Now fixed in v1.8.9 on R-Forge.
- An unintended 50,000 column limit has been removed in
fread
. Thanks to mpmorley for reporting. Test added.
The reason was I got this part wrong in the fread.c source :
// *********************************************************************
// Allocate columns for known nrow
// *********************************************************************
ans=PROTECT(allocVector(VECSXP,ncol));
protecti++;
setAttrib(ans,R_NamesSymbol,names);
for (i=0; i<ncol; i++) {
thistype = TypeSxp[ type[i] ];
thiscol = PROTECT(allocVector(thistype,nrow)); // ** HERE **
protecti++;
if (type[i]==SXP_INT64)
setAttrib(thiscol, R_ClassSymbol, ScalarString(mkChar("integer64")));
SET_TRUELENGTH(thiscol, nrow);
SET_VECTOR_ELT(ans,i,thiscol);
}
According to R-exts section 5.9.1, that PROTECT inside the loop isn't needed :
In some cases it is necessary to keep better track of whether protection is really needed. Be
particularly aware of situations where a large number of objects are generated. The pointer
protection stack has a fixed size (default 10,000) and can become full. It is not a good idea
then to just PROTECT everything in sight and UNPROTECT several thousand objects at the end. It
will almost invariably be possible to either assign the objects as part of another object (which
automatically protects them) or unprotect them immediately after use.

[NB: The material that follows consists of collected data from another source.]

-- ==== Sys2Proof/Tests/Slice0.lean ====
section
/-! SUPPORT. Tests on single steps, with the values of 95_test_vectors.md, and a witness for the hypotheses of every obligation that has
some. Pairs of levels are (CLOCK, DATA). -/

namespace Sys2Proof.Tests

open Sys2Proof Sys2Proof.Machine Sys2Proof.Claims

/-! ### Fixtures -/

/-- The illustrative sensor values of P1, the customary times of V42. -/
def cfg : Config where
  pinClock := 0
  pinData := 1
  tHigh := 4
  tLow := 5
  tSetup := 5
  pollLimit := none
  rxCheckAddrAck := false
  sensorAddr := 0x40
  ptrConfig := 0x02#8
  cfgHi := 0x10#8
  cfgLo := 0x00#8
  ptrTrigger := 0x00#8
  conversionDelay := 20000
  floatEval := floatEvalOf nearestT nearestH
  driverSurfacesErrors := false

/-- The parameters with a finite `POLL_LIMIT`. -/
def limited (n : Nat) : Config := { cfg with pollLimit := some n }

/-- Nothing holds a line. -/
def quiet : EnvAnswer := ⟨false, false, false, false⟩
/-- DATA is held low. -/
def dataHeld : EnvAnswer := ⟨false, true, false, true⟩
/-- CLOCK is held low. -/
def clockHeld : EnvAnswer := ⟨true, false, true, false⟩

/-- `n` answers of a quiet bus. -/
def idle (n : Nat) : List EnvAnswer := List.replicate n quiet

/-- `n` answers in which a slave acknowledges every frame of a `SEND`: micro-operations 56, 109, and so on (V30). -/
def acking (n : Nat) : List EnvAnswer := (List.range n).map fun k => if k % 53 = 3 ∧ 3 < k then dataHeld else quiet

/-- The block after construction, on a scripted bus. -/
def blk (env : List EnvAnswer) : Block := { Block.construct cfg with env := env }

/-- After construction. -/
def fresh (env : List EnvAnswer) : State := { State.construct cfg with blk := blk env }

/-- After a `START` (R156). -/
def started (env : List EnvAnswer) : State :=
  { State.construct cfg with blk := { blk env with latchClock := false, bus := .start, afterStart := true } }

/-- After an address byte. -/
def addressed (env : List EnvAnswer) : State :=
  { State.construct cfg with
    blk := { blk env with latchClock := false, bus := .addressPhase, afterStart := true, done := true } }

/-- After a `SENDBYTE` (R156). -/
def acked (env : List EnvAnswer) : State :=
  { State.construct cfg with blk := { blk env with latchClock := false, bus := .ackPhase, done := true } }

/-- `s` with its block changed. -/
def onBlk (s : State) (f : Block → Block) : State := { s with blk := f s.blk }

/-- The outcome is a next state with a property. -/
def nextIs (o : Out) (p : State → Bool) : Bool :=
  match o with
  | .next t => p t
  | .fault _ => false
  | .refused _ => false

/-- The outcome is a refusal. -/
def refusedWith (o : Out) (r : Refusal) : Bool :=
  match o with
  | .next _ => false
  | .fault _ => false
  | .refused q => q == r

/-- The value a command that completed with status 0 returned. -/
def returned (t : State) (v : ResultValue) : Bool := t.seq == .ready && t.result == some ⟨.ok, v⟩

/-- The last entry of the line history. -/
def levelsAre (t : State) (c d : Bool) : Bool := t.blk.lineHist.getLast? == some ⟨c, d⟩

/-- `SR` as `READSR` shows it. -/
def srIs (t : State) (v : Byte) : Bool := srByte t.blk.cnt t.blk.done == v
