-- ==== Sys2Proof/Decode.lean ====
section
/-! DEFINITION. The command decoder and encoder (30_encoding.md R90 to R96, opcode_table.json). A command is
one 48-bit word taken whole from the port CMD (R282), so no byte order arises (R65; log 8). -/

namespace Sys2Proof

/-- Why a word is an illegal command (R95). -/
inductive DecodeError where
  /-- (a) an opcode other than the sixteen -/
  | reservedOpcode
  /-- (b) a listed opcode with a nonzero field that its format requires to be zero -/
  | unusedFieldNonzero
  deriving DecidableEq, Repr

/-- The fields of a word: `op = w[47:40]`, `a = w[39:32]`, `d = w[31:0]` (R90). -/
def fieldsOf (w : CmdWord) : CmdFields :=
  { op := w.extractLsb' 40 8, a := w.extractLsb' 32 8, d := w.extractLsb' 0 32 }

/-- The word with the given fields: `op` in the most significant byte (R65, R90). -/
def wordOf (f : CmdFields) : CmdWord := f.op ++ (f.a ++ f.d)

/-- One row of the opcode map (R93): `mtch` and `mask` are the table's numbers, `build` reads the operands. -/
structure OpcodeRow where
  mnemonic : String
  op : Byte
  format : Format
  mtch : CmdWord
  mask : CmdWord
  build : CmdFields → Instr

/-- The configuration commands of the opcode map (R93). -/
def configRows : List OpcodeRow :=
  [ ⟨"SETPROTO", 0x01, .a, 0x010000000000, 0xFF00FFFFFFFF, fun f => .setProto f.a⟩,
    ⟨"SETREP", 0x02, .a, 0x020000000000, 0xFF00FFFFFFFF, fun f => .setRep f.a⟩,
    ⟨"CFGOUT", 0x03, .a, 0x030000000000, 0xFF00FFFFFFFF, fun f => .cfgOut f.a⟩,
    ⟨"CFGIN", 0x04, .a, 0x040000000000, 0xFF00FFFFFFFF, fun f => .cfgIn f.a⟩,
    ⟨"SETTOL", 0x05, .a, 0x050000000000, 0xFF00FFFFFFFF, fun f => .setTol f.a⟩ ]

/-- The transmit commands of the opcode map (R93). -/
def transmitRows : List OpcodeRow :=
  [ ⟨"EMIT", 0x10, .ab, 0x100000000000, 0xFF00FFFFFF00, fun f => .emit f.a f.b⟩,
    ⟨"SENDBITS", 0x11, .ad, 0x110000000000, 0xFF0000000000, fun f => .sendBits f.a f.d⟩,
    ⟨"PUTSYM", 0x12, .ab, 0x120000000000, 0xFF00FFFFFF00, fun f => .putSym f.a f.b⟩,
    ⟨"SENDBIN", 0x13, .a, 0x130000000000, 0xFF00FFFFFFFF, fun f => .sendBin f.a⟩,
    ⟨"SENDTRI", 0x14, .a, 0x140000000000, 0xFF00FFFFFFFF, fun f => .sendTri f.a⟩ ]

/-- The consumer commands of the opcode map (R93). -/
def consumerRows : List OpcodeRow :=
  [ ⟨"AVAIL", 0x20, .n, 0x200000000000, 0xFFFFFFFFFFFF, fun _ => .avail⟩,
    ⟨"RSTAVAIL", 0x21, .n, 0x210000000000, 0xFFFFFFFFFFFF, fun _ => .rstAvail⟩,
    ⟨"RDVALUE", 0x22, .n, 0x220000000000, 0xFFFFFFFFFFFF, fun _ => .rdValue⟩,
    ⟨"RDLEN", 0x23, .n, 0x230000000000, 0xFFFFFFFFFFFF, fun _ => .rdLen⟩,
    ⟨"RDUNIT", 0x24, .n, 0x240000000000, 0xFFFFFFFFFFFF, fun _ => .rdUnit⟩,
    ⟨"RDPROTO", 0x25, .n, 0x250000000000, 0xFFFFFFFFFFFF, fun _ => .rdProto⟩ ]

/-- The opcode map: sixteen rows (R93). -/
def opcodeMap : List OpcodeRow := configRows ++ transmitRows ++ consumerRows

/-- A word is the command of a row exactly when `w AND mask = match` (R93). -/
def OpcodeRow.matches (r : OpcodeRow) (w : CmdWord) : Bool := w &&& r.mask == r.mtch

/-- The decoder (R94): `op` picks the row, the row's format checks the unused fields, and a word that no row
takes is refused by name (R95). -/
def decode (w : CmdWord) : Except DecodeError Instr :=
  match opcodeMap.find? (fun r => r.op == (fieldsOf w).op) with
  | none => .error .reservedOpcode
  | some r => if r.format.admits (fieldsOf w) then .ok (r.build (fieldsOf w)) else .error .unusedFieldNonzero

/-- The fields of each command's word (R90, R92, R93): a field the format does not use is zero. -/
def encodeFields (i : Instr) : CmdFields :=
  match i with
  | .setProto index => ⟨0x01, index, 0⟩
  | .setRep n => ⟨0x02, n, 0⟩
  | .cfgOut pin => ⟨0x03, pin, 0⟩
  | .cfgIn pin => ⟨0x04, pin, 0⟩
  | .setTol percent => ⟨0x05, percent, 0⟩
  | .emit high low => ⟨0x10, high, low.zeroExtend 32⟩
  | .sendBits bitLength codeValue => ⟨0x11, bitLength, codeValue⟩
  | .putSym index character => ⟨0x12, index, character.zeroExtend 32⟩
  | .sendBin n => ⟨0x13, n, 0⟩
  | .sendTri n => ⟨0x14, n, 0⟩
  | .avail => ⟨0x20, 0, 0⟩
  | .rstAvail => ⟨0x21, 0, 0⟩
  | .rdValue => ⟨0x22, 0, 0⟩
  | .rdLen => ⟨0x23, 0, 0⟩
  | .rdUnit => ⟨0x24, 0, 0⟩
  | .rdProto => ⟨0x25, 0, 0⟩

/-- The word of a command (R90, R93). -/
def encode (i : Instr) : CmdWord := wordOf (encodeFields i)

/-- The table's bits `w` of an instruction of `nbits` bits as the word on the port CMD: bits above `nbits`
are 0, and a number beyond 48 bits is no command word (R90). -/
def tableWord (nbits w : Nat) : Option CmdWord :=
  if w % 2 ^ nbits < 2 ^ 48 then some (BitVec.ofNat 48 (w % 2 ^ nbits)) else none

/-- The instruction the decoder reads from the table's bits `w` (R93, R94). -/
def decodeTableWord (nbits w : Nat) : Option Instr :=
  match tableWord nbits w with
  | none => none
  | some word => (decode word).toOption

end Sys2Proof
end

So that PROTECT is now removed and all is well. (It seems that the pointer protection stack limit has been reduced to 50,000 since that text was written; Defn.h contains #define R_PPSSIZE 50000L
.) I've checked all other PROTECTs in data.table C source for anything similar and found and fixed one in assign.c too (when adding more than 50,000 columns by reference), no others.
Thanks for reporting!